Тут Чумбока, видя, что хозяин приоткрыл очаг, чтобы набрать углей, рискнул. "Как-то проклятый Бичинга будет жить без головы..." - подумал он и, схватив со стола обеими руками шаманскую голову, с силой забросил ее в очаг, в самое пламя... Что-то вспыхнуло. Все в ужасе завыли.. Кто-то ударил Чумбоку кулаком по голове. Тотчас же открыли оба очага, в зимнике стало светло. В очаге что-то трещало и корежилось.
Посреди юрты стоял Бичинга... Чумбока неприятно удивился: голова у шамана была на месте.
Старики накинулись на Чумбоку и стали жестоко бить его. Особенно больно дрался костлявый, худой гиляк.
Удога вступился за брата. В зимнике стоял крик. Чумбоку еле отпустили...
* * *
На рассвете огромная толпа окружила палатку миссионеров. Вышедший де Брельи был убит ударом копья в грудь. Ренье кинулся бежать, но его догнали и зарезали, полоснув ножом по горлу.
- Чтобы нас не пугали больше, чтобы не обманывали! - кричали гиляки.
- Из маньчжурской земли, черти!
Чуна гиляки отпустили.
- Это бедный китаец-работник, - говорили они. - Поезжай к себе домой.
- Зачем вы убили их? - спрашивал Удога знакомых гиляков.
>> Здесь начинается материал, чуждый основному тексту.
@[simp] theorem startExchange_cfg (v : Word) : (startExchange v s).cfg = s.cfg := rfl
@[simp] theorem startExchange_enabled (v : Word) : (startExchange v s).enabled = s.enabled := rfl
@[simp] theorem startExchange_locked (v : Word) : (startExchange v s).locked = s.locked := rfl
@[simp] theorem startExchange_playerCount (v : Word) : (startExchange v s).playerCount = s.playerCount := rfl
@[simp] theorem startExchange_currentPlayerId (v : Word) : (startExchange v s).currentPlayerId = s.currentPlayerId := rfl
@[simp] theorem startExchange_incoming (v : Word) : (startExchange v s).incoming = s.incoming := rfl
@[simp] theorem startExchange_outgoing (v : Word) : (startExchange v s).outgoing = s.outgoing := rfl
@[simp] theorem startExchange_timeouts (v : Word) : (startExchange v s).timeouts = s.timeouts := rfl
@[simp] theorem startExchange_irqFlag (v : Word) : (startExchange v s).irqFlag = s.irqFlag := rfl
@[simp] theorem startExchange_irqTimeout (v : Word) : (startExchange v s).irqTimeout = s.irqTimeout := rfl
@[simp] theorem startExchange_ctrl (v : Word) : (startExchange v s).ctrl = setCtrlStart true s.ctrl := rfl
@[simp] theorem startExchange_mode (v : Word) : (startExchange v s).mode = s.mode := rfl
@[simp] theorem startExchange_txdata (v : Word) : (startExchange v s).txdata = v := rfl
@[simp] theorem startExchange_rxslot (v : Word) : (startExchange v s).rxslot = s.rxslot := rfl
@[simp] theorem startExchange_tmrSel (v : Word) : (startExchange v s).tmrSel = s.tmrSel := rfl
@[simp] theorem startExchange_tmrReload (v : Word) : (startExchange v s).tmrReload = s.tmrReload := rfl
@[simp] theorem startExchange_tmrEn (v : Word) : (startExchange v s).tmrEn = s.tmrEn := rfl
@[simp] theorem startExchange_tmrIrqEn (v : Word) : (startExchange v s).tmrIrqEn = s.tmrIrqEn := rfl
@[simp] theorem startExchange_resp (v : Word) : (startExchange v s).resp = s.resp := rfl
@[simp] theorem startExchange_trace (v : Word) : (startExchange v s).trace = s.trace ++ [.exchangeStart v] := rfl
@[simp] theorem startExchange_absorbed (v : Word) : (startExchange v s).absorbed = s.absorbed := rfl
@[simp] theorem startExchange_inputs (v : Word) : (startExchange v s).inputs = s.inputs := rfl
@[simp] theorem startExchange_draws (v : Word) : (startExchange v s).draws = s.draws := rfl

@[simp] theorem loadReply_cfg (v : Word) : (loadReply v s).cfg = s.cfg := rfl
@[simp] theorem loadReply_enabled (v : Word) : (loadReply v s).enabled = s.enabled := rfl
@[simp] theorem loadReply_locked (v : Word) : (loadReply v s).locked = s.locked := rfl
@[simp] theorem loadReply_playerCount (v : Word) : (loadReply v s).playerCount = s.playerCount := rfl
@[simp] theorem loadReply_currentPlayerId (v : Word) : (loadReply v s).currentPlayerId = s.currentPlayerId := rfl
@[simp] theorem loadReply_incoming (v : Word) : (loadReply v s).incoming = s.incoming := rfl
@[simp] theorem loadReply_outgoing (v : Word) : (loadReply v s).outgoing = s.outgoing := rfl
@[simp] theorem loadReply_timeouts (v : Word) : (loadReply v s).timeouts = s.timeouts := rfl
@[simp] theorem loadReply_irqFlag (v : Word) : (loadReply v s).irqFlag = s.irqFlag := rfl
@[simp] theorem loadReply_irqTimeout (v : Word) : (loadReply v s).irqTimeout = s.irqTimeout := rfl
@[simp] theorem loadReply_ctrl (v : Word) : (loadReply v s).ctrl = s.ctrl := rfl
@[simp] theorem loadReply_mode (v : Word) : (loadReply v s).mode = s.mode := rfl
@[simp] theorem loadReply_txdata (v : Word) : (loadReply v s).txdata = v := rfl
@[simp] theorem loadReply_rxslot (v : Word) : (loadReply v s).rxslot = s.rxslot := rfl
@[simp] theorem loadReply_tmrSel (v : Word) : (loadReply v s).tmrSel = s.tmrSel := rfl
@[simp] theorem loadReply_tmrReload (v : Word) : (loadReply v s).tmrReload = s.tmrReload := rfl
@[simp] theorem loadReply_tmrEn (v : Word) : (loadReply v s).tmrEn = s.tmrEn := rfl
@[simp] theorem loadReply_tmrIrqEn (v : Word) : (loadReply v s).tmrIrqEn = s.tmrIrqEn := rfl
@[simp] theorem loadReply_resp (v : Word) : (loadReply v s).resp = s.resp := rfl
@[simp] theorem loadReply_trace (v : Word) : (loadReply v s).trace = s.trace ++ [.txWrite v] := rfl
@[simp] theorem loadReply_absorbed (v : Word) : (loadReply v s).absorbed = s.absorbed := rfl
@[simp] theorem loadReply_inputs (v : Word) : (loadReply v s).inputs = s.inputs := rfl
@[simp] theorem loadReply_draws (v : Word) : (loadReply v s).draws = s.draws := rfl

@[simp] theorem transportConfig_cfg : (transportConfig s).cfg = s.cfg := rfl
@[simp] theorem transportConfig_enabled : (transportConfig s).enabled = s.enabled := rfl
@[simp] theorem transportConfig_locked : (transportConfig s).locked = s.locked := rfl
@[simp] theorem transportConfig_playerCount : (transportConfig s).playerCount = s.playerCount := rfl
@[simp] theorem transportConfig_currentPlayerId : (transportConfig s).currentPlayerId = s.currentPlayerId := rfl
@[simp] theorem transportConfig_incoming : (transportConfig s).incoming = s.incoming := rfl
@[simp] theorem transportConfig_outgoing : (transportConfig s).outgoing = s.outgoing := rfl
@[simp] theorem transportConfig_timeouts : (transportConfig s).timeouts = s.timeouts := rfl
@[simp] theorem transportConfig_irqFlag : (transportConfig s).irqFlag = s.irqFlag := rfl
@[simp] theorem transportConfig_irqTimeout : (transportConfig s).irqTimeout = s.irqTimeout := rfl
@[simp] theorem transportConfig_ctrl : (transportConfig s).ctrl = setCtrlStart false (setCtrlMulti true (setCtrlOther (cfgOtherWord s.cfg) s.ctrl)) := rfl
@[simp] theorem transportConfig_mode : (transportConfig s).mode = setModeSel s.cfg.modeMulti s.mode := rfl
@[simp] theorem transportConfig_txdata : (transportConfig s).txdata = noDataWord := rfl
@[simp] theorem transportConfig_rxslot : (transportConfig s).rxslot = s.rxslot := rfl
@[simp] theorem transportConfig_tmrSel : (transportConfig s).tmrSel = s.tmrSel := rfl
@[simp] theorem transportConfig_tmrReload : (transportConfig s).tmrReload = s.tmrReload := rfl
@[simp] theorem transportConfig_tmrEn : (transportConfig s).tmrEn = s.tmrEn := rfl
@[simp] theorem transportConfig_tmrIrqEn : (transportConfig s).tmrIrqEn = s.tmrIrqEn := rfl
@[simp] theorem transportConfig_resp : (transportConfig s).resp = s.resp := rfl
@[simp] theorem transportConfig_trace : (transportConfig s).trace = s.trace ++ [.transportConfig s.cfg.modeMulti] := rfl
@[simp] theorem transportConfig_absorbed : (transportConfig s).absorbed = s.absorbed := rfl
@[simp] theorem transportConfig_inputs : (transportConfig s).inputs = s.inputs := rfl
@[simp] theorem transportConfig_draws : (transportConfig s).draws = s.draws := rfl

@[simp] theorem timerStart_cfg : (timerStart s).cfg = s.cfg := rfl
@[simp] theorem timerStart_enabled : (timerStart s).enabled = s.enabled := rfl
@[simp] theorem timerStart_locked : (timerStart s).locked = s.locked := rfl
@[simp] theorem timerStart_playerCount : (timerStart s).playerCount = s.playerCount := rfl
@[simp] theorem timerStart_currentPlayerId : (timerStart s).currentPlayerId = s.currentPlayerId := rfl
@[simp] theorem timerStart_incoming : (timerStart s).incoming = s.incoming := rfl
@[simp] theorem timerStart_outgoing : (timerStart s).outgoing = s.outgoing := rfl
@[simp] theorem timerStart_timeouts : (timerStart s).timeouts = s.timeouts := rfl
@[simp] theorem timerStart_irqFlag : (timerStart s).irqFlag = s.irqFlag := rfl
@[simp] theorem timerStart_irqTimeout : (timerStart s).irqTimeout = s.irqTimeout := rfl
@[simp] theorem timerStart_ctrl : (timerStart s).ctrl = s.ctrl := rfl
@[simp] theorem timerStart_mode : (timerStart s).mode = s.mode := rfl
@[simp] theorem timerStart_txdata : (timerStart s).txdata = s.txdata := rfl
@[simp] theorem timerStart_rxslot : (timerStart s).rxslot = s.rxslot := rfl
@[simp] theorem timerStart_tmrSel : (timerStart s).tmrSel = s.tmrSel := rfl
@[simp] theorem timerStart_tmrReload : (timerStart s).tmrReload = s.cfg.interval := rfl
@[simp] theorem timerStart_tmrEn : (timerStart s).tmrEn = true := rfl
@[simp] theorem timerStart_tmrIrqEn : (timerStart s).tmrIrqEn = true := rfl
@[simp] theorem timerStart_resp : (timerStart s).resp = s.resp := rfl
@[simp] theorem timerStart_trace : (timerStart s).trace = s.trace ++ [.timerStart] := rfl
@[simp] theorem timerStart_absorbed : (timerStart s).absorbed = s.absorbed := rfl
@[simp] theorem timerStart_inputs : (timerStart s).inputs = s.inputs := rfl
@[simp] theorem timerStart_draws : (timerStart s).draws = s.draws := rfl

@[simp] theorem resetSession_cfg : (resetSession s).cfg = s.cfg := rfl
@[simp] theorem resetSession_enabled : (resetSession s).enabled = s.enabled := rfl
@[simp] theorem resetSession_locked : (resetSession s).locked = s.locked := rfl
@[simp] theorem resetSession_playerCount : (resetSession s).playerCount = 0 := rfl
@[simp] theorem resetSession_currentPlayerId : (resetSession s).currentPlayerId = 0 := rfl
@[simp] theorem resetSession_incoming : (resetSession s).incoming = clearAll s.incoming := rfl
@[simp] theorem resetSession_outgoing : (resetSession s).outgoing = fifoClear s.outgoing := rfl
@[simp] theorem resetSession_timeouts : (resetSession s).timeouts = slotsAll .offline := rfl
@[simp] theorem resetSession_irqFlag : (resetSession s).irqFlag = false := rfl
@[simp] theorem resetSession_irqTimeout : (resetSession s).irqTimeout = 0 := rfl
@[simp] theorem resetSession_ctrl : (resetSession s).ctrl = s.ctrl := rfl
@[simp] theorem resetSession_mode : (resetSession s).mode = s.mode := rfl
@[simp] theorem resetSession_txdata : (resetSession s).txdata = s.txdata := rfl
@[simp] theorem resetSession_rxslot : (resetSession s).rxslot = s.rxslot := rfl
@[simp] theorem resetSession_tmrSel : (resetSession s).tmrSel = s.tmrSel := rfl
@[simp] theorem resetSession_tmrReload : (resetSession s).tmrReload = s.tmrReload := rfl
@[simp] theorem resetSession_tmrEn : (resetSession s).tmrEn = s.tmrEn := rfl
@[simp] theorem resetSession_tmrIrqEn : (resetSession s).tmrIrqEn = s.tmrIrqEn := rfl
@[simp] theorem resetSession_resp : (resetSession s).resp = s.resp := rfl
@[simp] theorem resetSession_trace : (resetSession s).trace = s.trace := rfl
@[simp] theorem resetSession_absorbed : (resetSession s).absorbed = s.absorbed := rfl
@[simp] theorem resetSession_inputs : (resetSession s).inputs = s.inputs := rfl
@[simp] theorem resetSession_draws : (resetSession s).draws = s.draws := rfl

@[simp] theorem forcedReset_cfg : (forcedReset s).cfg = s.cfg := rfl
@[simp] theorem forcedReset_enabled : (forcedReset s).enabled = s.enabled := rfl
@[simp] theorem forcedReset_locked : (forcedReset s).locked = s.locked := rfl
@[simp] theorem forcedReset_playerCount : (forcedReset s).playerCount = 0 := rfl
@[simp] theorem forcedReset_currentPlayerId : (forcedReset s).currentPlayerId = 0 := rfl
@[simp] theorem forcedReset_incoming : (forcedReset s).incoming = clearAll s.incoming := rfl
@[simp] theorem forcedReset_outgoing : (forcedReset s).outgoing = fifoClear s.outgoing := rfl
@[simp] theorem forcedReset_timeouts : (forcedReset s).timeouts = slotsAll .offline := rfl
@[simp] theorem forcedReset_irqFlag : (forcedReset s).irqFlag = false := rfl
@[simp] theorem forcedReset_irqTimeout : (forcedReset s).irqTimeout = 0 := rfl
@[simp] theorem forcedReset_ctrl : (forcedReset s).ctrl = setCtrlStart false (setCtrlMulti true (setCtrlOther (cfgOtherWord s.cfg) s.ctrl)) := rfl
@[simp] theorem forcedReset_mode : (forcedReset s).mode = setModeSel s.cfg.modeMulti s.mode := rfl
@[simp] theorem forcedReset_txdata : (forcedReset s).txdata = noDataWord := rfl
@[simp] theorem forcedReset_rxslot : (forcedReset s).rxslot = s.rxslot := rfl
@[simp] theorem forcedReset_tmrSel : (forcedReset s).tmrSel = s.tmrSel := rfl
@[simp] theorem forcedReset_tmrReload : (forcedReset s).tmrReload = s.cfg.interval := rfl
@[simp] theorem forcedReset_tmrEn : (forcedReset s).tmrEn = true := rfl
@[simp] theorem forcedReset_tmrIrqEn : (forcedReset s).tmrIrqEn = true := rfl
@[simp] theorem forcedReset_resp : (forcedReset s).resp = s.resp := rfl
@[simp] theorem forcedReset_trace : (forcedReset s).trace = s.trace ++ [.transportConfig s.cfg.modeMulti] ++ [.timerStart] := rfl
@[simp] theorem forcedReset_absorbed : (forcedReset s).absorbed = s.absorbed := rfl
@[simp] theorem forcedReset_inputs : (forcedReset s).inputs = s.inputs := rfl
@[simp] theorem forcedReset_draws : (forcedReset s).draws = s.draws := rfl

/-- What the next outbound word is taken from, and what is left (spec/42_sync_mux.md R157). -/
theorem nextOut_spec : nextOut s =
    ((fifoPop s.cfg.queueCapacity s.outgoing).1,
      { s with outgoing := (fifoPop s.cfg.queueCapacity s.outgoing).2 }) := rfl

@[simp] theorem slotGet_clearAll (q : Slots Ring) (i : SlotId) : slotGet (clearAll q) i = fifoClear (slotGet q i) := by
  rcases slotId_cases i with rfl | rfl | rfl | rfl <;> rfl

/-- RETIRE changes nothing but `locked`, and clears it (spec/42_sync_mux.md R162). -/
theorem retire_spec : retire s = { s with locked := false } := by
  unfold retire
  split
  · rfl
  · rename_i h
    simp only [Bool.not_eq_true] at h
    rw [← h]

/-- A guarded operation whose guard passes runs its body with `locked` set (spec/42_sync_mux.md R160). -/
theorem issue_pass {s : State} (body : State → State) (h : guardPasses s = true) :
    issue body s = body { s with locked := true } := by simp [issue, h]

/-- A guarded operation whose guard does not pass is skipped (spec/45_app_operations.md R236). -/
theorem issue_skip {s : State} (body : State → State) (h : guardPasses s = false) :
    issue body s = { s with resp := 0x0000, absorbed := s.absorbed ++ [.contention] } := by
  simp [issue, h, skip, respond, absorb]

/-- The rings of the state after reset have the canonical form of spec/40_fifo.md R126. -/
theorem reset_ringWf (i : SlotId) :
    ringWf State.reset.cfg.queueCapacity (slotGet State.reset.incoming i) = true ∧
    ringWf State.reset.cfg.queueCapacity State.reset.outgoing = true := by
  have h : ringWf 30 (Ring.powerOn 30) = true := powerOn_wf (by decide)
  rcases slotId_cases i with rfl | rfl | rfl | rfl <;> exact ⟨h, h⟩

end Sys2Proof.Machine
end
- Э-э! - отвечали гиляки. - Это были злые и плохие люди! К морскому берегу подходят корабли, спускают таких же, как эти. Они учат нас молиться богу, прибитому к кресту за руки... А в это время их товарищи с кораблей грабят и хватают девок. Это морские черти.
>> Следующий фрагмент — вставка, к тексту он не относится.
-- ==== Sys2Proof/Tests/Slice0.lean ====
section
/-! SUPPORT. Own tests: the checks of WellFormed on ill-formed terms, words written out from the opcode map, one step per
instruction on a small state (expected results from spec/95_test_vectors.md, the vector named), and for every statement
with hypotheses a concrete state that meets them all. -/

namespace Sys2Proof.Tests

open Sys2Proof Sys2Proof.Machine

/-! ### Small states -/

/-- The default configuration with queues of three words. -/
def cfg3 : Config := { Config.default with queueCapacity := 3 }

/-- A canonical ring of three words that holds `xs`. -/
def ring (xs : List Word) : Ring := ⟨xs ++ List.replicate (3 - xs.length) 0, 0, xs.length⟩

/-- Power-on with queues of three words. -/
def base : State :=
  { State.reset with cfg := cfg3, incoming := ⟨ring [], ring [], ring [], ring []⟩, outgoing := ring [] }

/-- The fresh state of spec/95_test_vectors.md: right after ACTIVATE. -/
def fresh : State := activateState base

/-- What holds of the next state of an outcome. -/
def after (o : Host.Outcome State Fault Refusal) (p : State → Bool) : Bool :=
  match o with
  | .next t => p t
  | .fault _ => false
  | .refused _ => false

/-! ### WellFormed: every check refuses an ill-formed term -/

theorem test_wf_default : Config.default.legal = true := by decide
theorem test_wf_tick_threshold : ({ Config.default with tickThreshold := 255 } : Config).legal = false := by decide
theorem test_wf_remote_timeout_zero : ({ Config.default with remoteTimeout := 0 } : Config).legal = false := by decide
theorem test_wf_remote_timeout_255 : ({ Config.default with remoteTimeout := 255 } : Config).legal = false := by decide
theorem test_wf_queue_capacity_zero : ({ Config.default with queueCapacity := 0 } : Config).legal = false := by decide
theorem test_wf_queue_capacity_256 : ({ Config.default with queueCapacity := 256 } : Config).legal = false := by decide
theorem test_wf_timer_id : ({ Config.default with timerId := 4 } : Config).legal = false := by decide
theorem test_wf_modes : ({ Config.default with modeGp := 0 } : Config).legal = false := by decide
theorem test_wf_cfg_other : ({ Config.default with cfgOther := ⟨0x4000, 0x4001, 0x4082, 0x4003⟩ } : Config).legal = false := by
  decide
theorem test_wf_cfg_other_multi : ({ Config.default with cfgOther := ⟨0x6000, 0, 0, 0⟩ } : Config).legal = false := by decide
theorem test_wf_request_operands :
    (AsmRequest.mk .send none).wellFormed = false ∧ (AsmRequest.mk .send (some 65536)).wellFormed = false ∧
    (AsmRequest.mk .hasMessage none).wellFormed = false ∧ (AsmRequest.mk .hasMessage (some 4)).wellFormed = false ∧
    (AsmRequest.mk .readMessage none).wellFormed = false ∧ (AsmRequest.mk .readMessage (some 4)).wellFormed = false := by
  decide
theorem test_wf_request_no_operand :
    (AsmRequest.mk .nop (some 0)).wellFormed = false ∧ (AsmRequest.mk .activate (some 0)).wellFormed = false ∧
    (AsmRequest.mk .deactivate (some 0)).wellFormed = false ∧ (AsmRequest.mk .isConnected (some 0)).wellFormed = false ∧
    (AsmRequest.mk .evFrameSync (some 0)).wellFormed = false ∧ (AsmRequest.mk .evSerial (some 0)).wellFormed = false ∧
    (AsmRequest.mk .evTimer (some 0)).wellFormed = false := by
  decide
theorem test_wf_script_line : (ScriptLine.hold (AsmRequest.mk .send none)).wellFormed = false := by decide

/-! ### Decoding: words written out from R92, opcode then argument -/

theorem test_decode_nop : decode 0b0000_0000000000000000 = .ok .nop := by decide
theorem test_decode_activate : decode 0b0001_0000000000000000 = .ok .activate := by decide
theorem test_decode_deactivate : decode 0b0010_0000000000000000 = .ok .deactivate := by decide
theorem test_decode_send : decode 0b0011_1000000000000001 = .ok (.send 0x8001) := by decide
theorem test_decode_is_connected : decode 0b0100_0000000000000000 = .ok .isConnected := by decide
theorem test_decode_has_message : decode 0b0101_0000000000000010 = .ok (.hasMessage 2) := by decide
theorem test_decode_read_message : decode 0b0110_0000000000000001 = .ok (.readMessage 1) := by decide
theorem test_decode_ev_frame_sync : decode 0b1000_0000000000000000 = .ok .evFrameSync := by decide
theorem test_decode_ev_serial : decode 0b1001_0000000000000000 = .ok .evSerial := by decide
theorem test_decode_ev_timer : decode 0b1010_0000000000000000 = .ok .evTimer := by decide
- А ты, парень, так не говори про шамана. Это грех! Давайте утащим его к Бичинге, - сказал костлявый гиляк, колотивший ночью Чумбоку.
Братья поспешили убраться из деревни.
- Все равно не верю Бичинге, чего бы он ни делал, - с тревогой в голосе, озираючись, говорил Чумбока, когда селение осталось за скалами. - А здорово меня поколотили. Но я все равно отомщу Бичинге. Чего, думаешь, боюсь? Совсем не боюсь. Я все его штуки знаю.
Было ясное голубое утро. Оморочки тихо скользили по гладкой протоке между голубых камышей.
Каменные сопки от игры света и теней казались подмытыми и нависшими над водой и приняли вид гигантских синих чаш, расставленных вдоль берега...
ГЛАВА ДВАДЦАТЬ ШЕСТАЯ
ОТЦОВСКИЙ ДОЛГ
Возвратившись в Онда, Удога и Чумбока застали дома многолюдное собрание. Из Мылок возвратились сваты. Дед Падека расписывал Ойге про невесту.
Едва Удога услыхал, что горбатая старуха согласилась отдать за него дочь, как и безголо-вый шаман, и ожесточенные гиляки, и окровавленные тела чужеземцев - все сразу вылетело из его памяти и на душе стало легко и весело...
Сердце радостно замирало при воспоминании о далекой мылкинской девушке. Может ли быть такое счастье?! Но вскоре появились новые заботы: горбатая старуха просила за дочь печной котел, ватный красный халат, чесучовый летний халат, стеганое одеяло из верблюжьей шерсти, русский топор, два слитка серебра, белый бараний полушубок и шесть локтей русских ситцев.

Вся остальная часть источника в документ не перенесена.